/-- What the ingress lane of slice n takes next. -/
def State.takeIngress (s : State) (n : Nat) : Option (Intake × State) :=
  let x := s.sliceAt n
  let s1 := s.setSlice n { x with rotation := (x.rotation + 1) % 16 }
  (rotationOrder x.rotation).findSome? fun k =>
    match k, x.pool, x.recirc, x.inject with
    | 0, f :: rest, _, _ => some (s1.takeArrival n f rest)
    | 1, _, p :: rest, _ => some (s1.takeRecirc n p rest)
    | 2, _, _, i :: rest => some (s1.takeInjection n i rest)
    | _, _, _, _ => none

/-! ### Tracing (R513, R514) -/

/-- Whether a packet is chosen for tracing on its first pass (R513). -/
def State.traceChosen (s : State) (port : Option Nat) (frame : List Byte) : Bool :=
  let rate := s.reg 0xC800 2
  port.any (fun p => bitAt (beNat (s.oct 0xC800 1)) p) && decide (rate ≤ 31)
    && decide (crc32c (s.reg 0xC800 3) (frame.take 64) % 2 ^ rate = 0)

/-- A TRACE_ID for a packet chosen in a lane (R514). -/
def State.newTraceId (s : State) (n : Nat) (egress : Bool) : Nat × State :=
  let lane := 2 * n + (if egress then 1 else 0)
  let c := mgetD 0 s.stats.traceIds lane
  (n * 2 ^ 28 + (if egress then 2 ^ 27 else 0) + c,
   { s with stats := { s.stats with traceIds := mput s.stats.traceIds lane ((c + 1) % 2 ^ 27) } })

/-- The port of a packet in its lane: IN_PORT on ingress, OUT_PORT on egress, where VALID. -/
def recordPort (record : List Byte) (egress : Bool) : Option Nat :=
  let b := byteAt record (if egress then 5 else 4)
  if 128 ≤ b then some (b - 128) else none

/-- A packet is marked TRACED, and has its TRACE_ID, where the choice of R513 or its ingress pass says so. -/
def State.markTraced (s : State) (n : Nat) (egress : Bool) (i : Intake) : Packet × State :=
  let p := i.packet
  let flags := byteAt p.record 28
  if !i.first then (p, s)
  else if p.traceId.isSome then ({ p with record := patch p.record 28 (natBe (flags ||| 2) 1) }, s)
  else if s.traceChosen (recordPort p.record egress) p.frame then
    let (id, s1) := s.newTraceId n egress
    ({ p with record := patch p.record 28 (natBe (flags ||| 2) 1), traceId := some id }, s1)
  else (p, s)

/-! ### A pass (R155, R161, R167, R190, R203) -/

/-- The program of an epoch in one direction (R174, R188). -/
def State.program (s : State) (e : Nat) (egress : Bool) : Program :=
  let v := s.version e
  let base := if egress then 0x4108 else 0x4100
  { step := fun k => v.oct (base + k / 256) (k % 256), profile := fun k => v.oct 0x4030 k, template := fun k => v.oct 0x4110 k
    lpmDefault := fun k => v.oct 0x5404 k, learnLimit := fun k => v.reg 0x5005 k, sampleSeed := v.reg 0x4040 1 }

/-- Start node and start step of a pass by its direction and port (R155, R190). -/
def Version.starts (v : Version) (record : List Byte) (egress : Bool) : Nat × Nat :=
  match egress, recordPort record egress with
  | true, some p => (v.reg 0x4402 p, v.reg 0x4021 p)
  | true, none => (nodeEnd, stepEnd)
  | false, some p => (v.reg 0x4401 p, v.reg 0x4020 p)
  | false, none => (v.reg 0x4400 1, v.reg 0x4022 0)

/-- The range result vector of an epoch (R258). -/
def Version.rangeVector (v : Version) (frame record : List Byte) (slots : List (Nat × Nat × Nat)) : List Byte :=
  let places := slots.map fun (k, _, off) => (k, off)
  let bits := (v.octs.filter fun (k, _) => decide (k / 256 = 0x6400)).foldl (fun a (k, b) =>
    if comparatorBit b frame record places then a + 2 ^ (255 - k % 256) else a) 0
  natBe bits 32

/-- A walk is counted (R200, R203). -/
def State.countParse (s : State) (w : Walk) (e : ParseEnd) : State :=
  let s1 := s.count 0x4304 4 w.badSums
  let s2 := match e with
    | .dropTruncated => s1.bump 0x4304 1
    | .dropConflict => s1.bump 0x4304 2
    | .unknown => s1.bump 0x4304 3
    | _ => s1
  match e with
  | .complete | .unknown => s2
  | _ => s2.bump 0x4305 w.lastNode

/-- How a pass ends that its parse has ended (R203). -/
def ParseEnd.passEnd : ParseEnd → Option PassEnd
  | .complete | .unknown => none
  | .puntDepth => some (.punt 1)
  | .puntConflict => some (.punt 2)
  | .puntFragment => some (.punt 3)
  | .dropTruncated | .dropConflict => some .parseDrop

/-- The walk of a packet through its program. -/
def State.sequence (s : State) (n : Nat) (egress : Bool) (p : Packet) (record : List Byte) (w : Walk) (start : Nat) : Seq × PassEnd :=
  let e := beAt record 0 2
  let c : PassCtx := { frame := p.frame, slots := w.slots, headerEnd := w.start, egress := egress, epoch := e
                       ranges := (s.version e).rangeVector p.frame record w.slots, now := s.now, slice := n }
  let q : Seq := { record := record, buf := { bytes := p.frame, gone := [], ins := [] }, steps := 0, accesses := 0, searches := 0
                   meterSteps := 0, copies := [], tables := s.tables, meters := s.meters, sets := s.stats.sets, adds := [], trail := []
                   offers := [], counts := [] }
  runProgram c (s.program e egress) 33 start q

/-- The learn FIFO of a slice. -/
def State.fifo (s : State) (n : Nat) : LearnFifo := mgetD { recs := [], seen := [] } s.tables.fifos n

/-- A learn record is offered to its slice's FIFO (R233). -/
def State.offerLearn (s : State) (n : Nat) (r : LearnRec) : State :=
  let f := s.fifo n
  let mine := (f.seen.filter fun k => decide (k.region = r.region)).take 64
  let again := mine.any fun k => decide (k.key = r.key) && decide (s.now < k.seenAt + 1000000)
  let makes := (decide (s.mode = .proportional) || decide (s.mode = .spring) || decide (s.mode = .drain)) && decide (s.role ≠ 2)
  if !makes ∨ again then s
  else if 1024 ≤ f.recs.length then s.bump 0x5801 n
  else
    let others := f.seen.filter fun k => decide (k.region ≠ r.region)
    let f1 : LearnFifo := { recs := f.recs ++ [r], seen := { region := r.region, key := r.key, seenAt := s.now } :: mine.take 63 ++ others }
    { s with tables := { s.tables with fifos := mput s.tables.fifos n f1 } }

/-- What the engines changed in a pass takes effect, and traces are written. -/
def State.afterSequence (s : State) (n : Nat) (id : Option Nat) (record : List Byte) (q : Seq) : State :=
  let s1 := { s with tables := q.tables, meters := q.meters }
  let s2 := q.adds.foldl (fun s (i, b) => s.countSet i b) s1
  let s3 := q.counts.foldl (fun s (i, j, k) => s.count i j k) s2
  let s4 := q.offers.foldl (fun s r => s.offerLearn n r) s3
  q.trail.foldl (fun s d => s.trace id (byteAt record 2) (beAt record 0 2) 3 d) s4

/-- A lane runs a packet through one pass: the parse, the program and the end it comes to (R155). -/
def State.runPass (s : State) (n : Nat) (egress : Bool) (i : Intake) (p : Packet) : Pass × State :=
  let e := beAt p.record 0 2
  let pass (frame record : List Byte) (ending : PassEnd) (copies : List (Nat × List Byte)) (p : Packet) : Pass :=
    { packet := p, frame := frame, record := record, ending := ending, copies := copies, epoch := e, start := s.now, egress := egress }
  match i.punt with
  | some reason => (pass p.frame p.record (.punt reason) [] p, s)
  | none =>
    let (node, step) := (s.version e).starts p.record egress
    let (w, pe) := parseFrame (fun k => decodeNode ((s.version e).oct 0x4410 k)) p.frame node
    let record := patch p.record 64 (segment1 w pe)
    let s1 := (s.countParse w pe).trace p.traceId (byteAt record 2) e 2
      (natBe w.visits 1 ++ natBe w.lastNode 1 ++ natBe pe.outcome 1 ++ natBe w.start 2 ++ natBe w.userFlags 2)
    match pe.passEnd with
    | some x => (pass p.frame record x [] p, s1)
    | none =>
      let (q, x) := s1.sequence n egress p record w (i.start.getD step)
      let traced := bitAt (byteAt q.record 28) 1
      let (id, s2) : Option Nat × State := if traced ∧ p.traceId.isNone then
          let (k, s2) := s1.newTraceId n egress
          (some k, s2)
        else (p.traceId, s1)
      (pass q.buf.render q.record x q.copies { p with traceId := id }, s2.afterSequence n id q.record q)

/-- LANE_TAKE (R22, R155, R156, R175): the ingress or egress lane of slice n takes one packet and starts its pass. A held ingress lane
(R21) and a sleeping slice take none. -/
def execLaneTake (n : Nat) (egress : Bool) (s : State) : Host.Outcome State Fault Refusal :=
  .next (let x := s.sliceAt n
    let got : Option (Intake × State) :=
      if 16 ≤ n ∨ x.feAsleep then none
      else if egress then match x.egressQ with
        | [] => none
        | p :: rest => some (s.takeReleased n p rest)
      else if x.hold then none else s.takeIngress n
    match got with
    | none => s
    | some (i, s1) =>
      let (p, s2) := s1.markTraced n egress i
      let s3 := s2.trace p.traceId (byteAt p.record 2) (beAt p.record 0 2) 1
        (natBe ((recordPort p.record egress).getD 0) 1 ++ natBe i.source 1 ++ natBe p.frame.length 2)
      let (pass, s4) := s3.runPass n egress i p
      let y := s4.sliceAt n
      let y1 := { y with idleSince := s4.now }
      s4.setSlice n (if egress then { y1 with egress := y1.egress ++ [pass] } else { y1 with ingress := y1.ingress ++ [pass] }))

/-! ### The end of a pass (R20, R24, R157, R173, R182) -/

/-- The source whose order a packet keeps in a pair (R362). -/
def entrySource (n : Nat) (p : Packet) : Option Nat :=
  match p.source with
  | .arrival k => some k
  | .inject _ _ => some (0x80 + n)
  | _ => none

/-- A packet ends before Breakwater, or on egress (R33, R362, R458): its entry says so, its descriptor completes with a status, and the
custody of a released packet ends. -/
def State.endPacket (s : State) (n : Nat) (x : Pass) (status info : Nat) : State :=
  let p := { x.packet with record := x.record }
  let s1 := (s.finishInject p status info).decideEntry (entrySource n p) p.ordinal false 3
  if x.egress then s1.endReleased ((recordPort x.record true).getD 0) p.custody else s1

/-- A record as it crosses to the TM (R20): segments that are not carried read as zero there. -/
def carriedRecord (r : List Byte) : List Byte :=
  ((List.range 8).map fun k => if k = 0 ∨ bitAt (byteAt r 15) k then slice r (64 * k) 64 else List.replicate 64 0).flatten

/-- DISPATCH's record (R514). -/
def State.traceDispatch (s : State) (x : Pass) (code reason : Nat) : State :=
  let r := x.record
  s.trace x.packet.traceId (byteAt r 2) x.epoch 4
    (natBe code 1 ++ slice r 8 4 ++ slice r 12 1 ++ natBe reason 1 ++ slice r 13 2)

/-- Frame bytes in a recirculation path. -/
def pathBytes (l : List Packet) : Nat := (l.map (·.frame.length)).foldl (· + ·) 0

/-- A packet enters the recirculation path of its slice, or finds it full (R24, R173). From an egress pass it is a new arrival whose
earlier custody ends here, by handover. -/
def State.recirculate (s : State) (n : Nat) (x : Pass) : State :=
  let y := s.sliceAt n
  if 256 ≤ y.recirc.length ∨ 262144 < pathBytes y.recirc + x.frame.length then (s.bump 0x4300 2).endPacket n x 3 4
  else
    let p := { x.packet with frame := x.frame, record := x.record }
    if x.egress then
      let s1 := s.trace p.traceId (byteAt x.record 2) x.epoch 7 [2, BitVec.ofNat 8 n]
      let s2 := s1.setSlice n { y with recirc := y.recirc ++ [{ p with source := .recirc, custody := none, inject := none }] }
      s2.endCustody ((recordPort x.record true).getD 0) p.custody
    else s.setSlice n { y with recirc := y.recirc ++ [p] }

/-- A finished pass goes where its end sends it (R157), its copies first (R183). -/
def State.dispatchPass (s : State) (n : Nat) (x : Pass) : State :=
  let s1 := x.copies.foldl (fun s (reason, r) => s.punt n reason x.egress true x.packet.frame r) s
  let ty := byteAt x.record 12
  match x.ending with
  | .drop cause => ((s1.traceDispatch x 3 0).bump 0x4303 cause).endPacket n x 3 (1 + 256 * cause)
  | .parseDrop => (s1.traceDispatch x 3 0).endPacket n x 3 3
  | .punt reason =>
    ((s1.traceDispatch x 4 reason).punt n reason x.egress false x.packet.frame x.record).endPacket n x 4 reason
  | .recirc => (s1.traceDispatch x 5 0).recirculate n x
  | .forward =>
    let p := { x.packet with frame := x.frame, record := x.record }
    if !x.egress ∧ (ty = 1 ∨ ty = 2) then
      (s1.traceDispatch x 0 0).crossToTm n { p with record := carriedRecord x.record }
    else match x.egress && decide (ty = 3), recordPort x.record true with
      | true, some k => (s1.traceDispatch x 1 0).toMac k p
      | _, _ => ((s1.traceDispatch x 2 0).bump 0x4300 1).endPacket n x 3 2

/-- Whether a pass crosses DGn to the TM. -/
def Pass.crosses (x : Pass) : Bool :=
  !x.egress && decide (x.ending = .forward) && (decide (byteAt x.record 12 = 1) || decide (byteAt x.record 12 = 2))

/-- PASS_DISPATCH (R21, R155, R157): the oldest pass of a lane ends, 1,536 cycles (512 ns) after it began. `full` says that DGn cannot
carry its packet now: the packet is held and the ingress lane stops. Nothing passes a held packet. -/
def execPassDispatch (n : Nat) (egress full : Bool) (s : State) : Host.Outcome State Fault Refusal :=
  .next (let y := s.sliceAt n
    match (if egress then y.egress else y.ingress) with
    | [] => s
    | x :: rest =>
      let s1 := s.reach (x.start + 512)
      let y1 : Slice := if egress then { y with egress := rest, idleSince := s1.now } else { y with ingress := rest, idleSince := s1.now }
      if !egress ∧ ((full ∧ x.crosses = true) ∨ !y.held.isEmpty ∨ s.reg 0x3700 n = 3 ∧ x.crosses = true) then
        s1.setSlice n { y1 with held := y1.held ++ [x], hold := true }
      else (s1.setSlice n y1).dispatchPass n x)

/-- DG_HOLD_CLEAR (R21, R439): DGn has room, the held packets cross in order, and the ingress lane takes packets again. A failed group
keeps the hold. -/
def execDgHoldClear (n : Nat) (s : State) : Host.Outcome State Fault Refusal :=
  .next (let y := s.sliceAt n
    if !y.hold ∨ s.reg 0x3700 n = 3 then s
    else y.held.foldl (fun s x => s.dispatchPass n x) (s.setSlice n { y with held := [], hold := false, idleSince := s.now }))

/-! ### Sleep and wake of slices (R79 to R84) -/

/-- The FE part of slice n has nothing to do (R80). -/
def State.feIdle (s : State) (n : Nat) : Bool :=
  let x := s.sliceAt n
  x.ingress.isEmpty && x.egress.isEmpty && x.held.isEmpty && x.pool.isEmpty && x.inject.isEmpty && x.recirc.isEmpty && x.egressQ.isEmpty
    && s.tm.queues.all (fun (_, q) => q.voq || decide (s.reg 0x3001 q.port ≠ n) || q.packets.isEmpty)
    && s.host.channels.all (fun (_, c) => c.fetched.all fun d => c.receive || decide (byteAt d.bytes 18 ≠ n))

──────────

What is being asked: Output the first line of the entries above and every line after it, exactly as written, ending with the line that contains "let rate := s.reg 0xC800 2".

Written solution:
/-- What the ingress lane of slice n takes next. -/
def State.takeIngress (s : State) (n : Nat) : Option (Intake × State) :=
  let x := s.sliceAt n
  let s1 := s.setSlice n { x with rotation := (x.rotation + 1) % 16 }
  (rotationOrder x.rotation).findSome? fun k =>
    match k, x.pool, x.recirc, x.inject with
    | 0, f :: rest, _, _ => some (s1.takeArrival n f rest)
    | 1, _, p :: rest, _ => some (s1.takeRecirc n p rest)
    | 2, _, _, i :: rest => some (s1.takeInjection n i rest)
    | _, _, _, _ => none

/-! ### Tracing (R513, R514) -/

/-- Whether a packet is chosen for tracing on its first pass (R513). -/
def State.traceChosen (s : State) (port : Option Nat) (frame : List Byte) : Bool :=
  let rate := s.reg 0xC800 2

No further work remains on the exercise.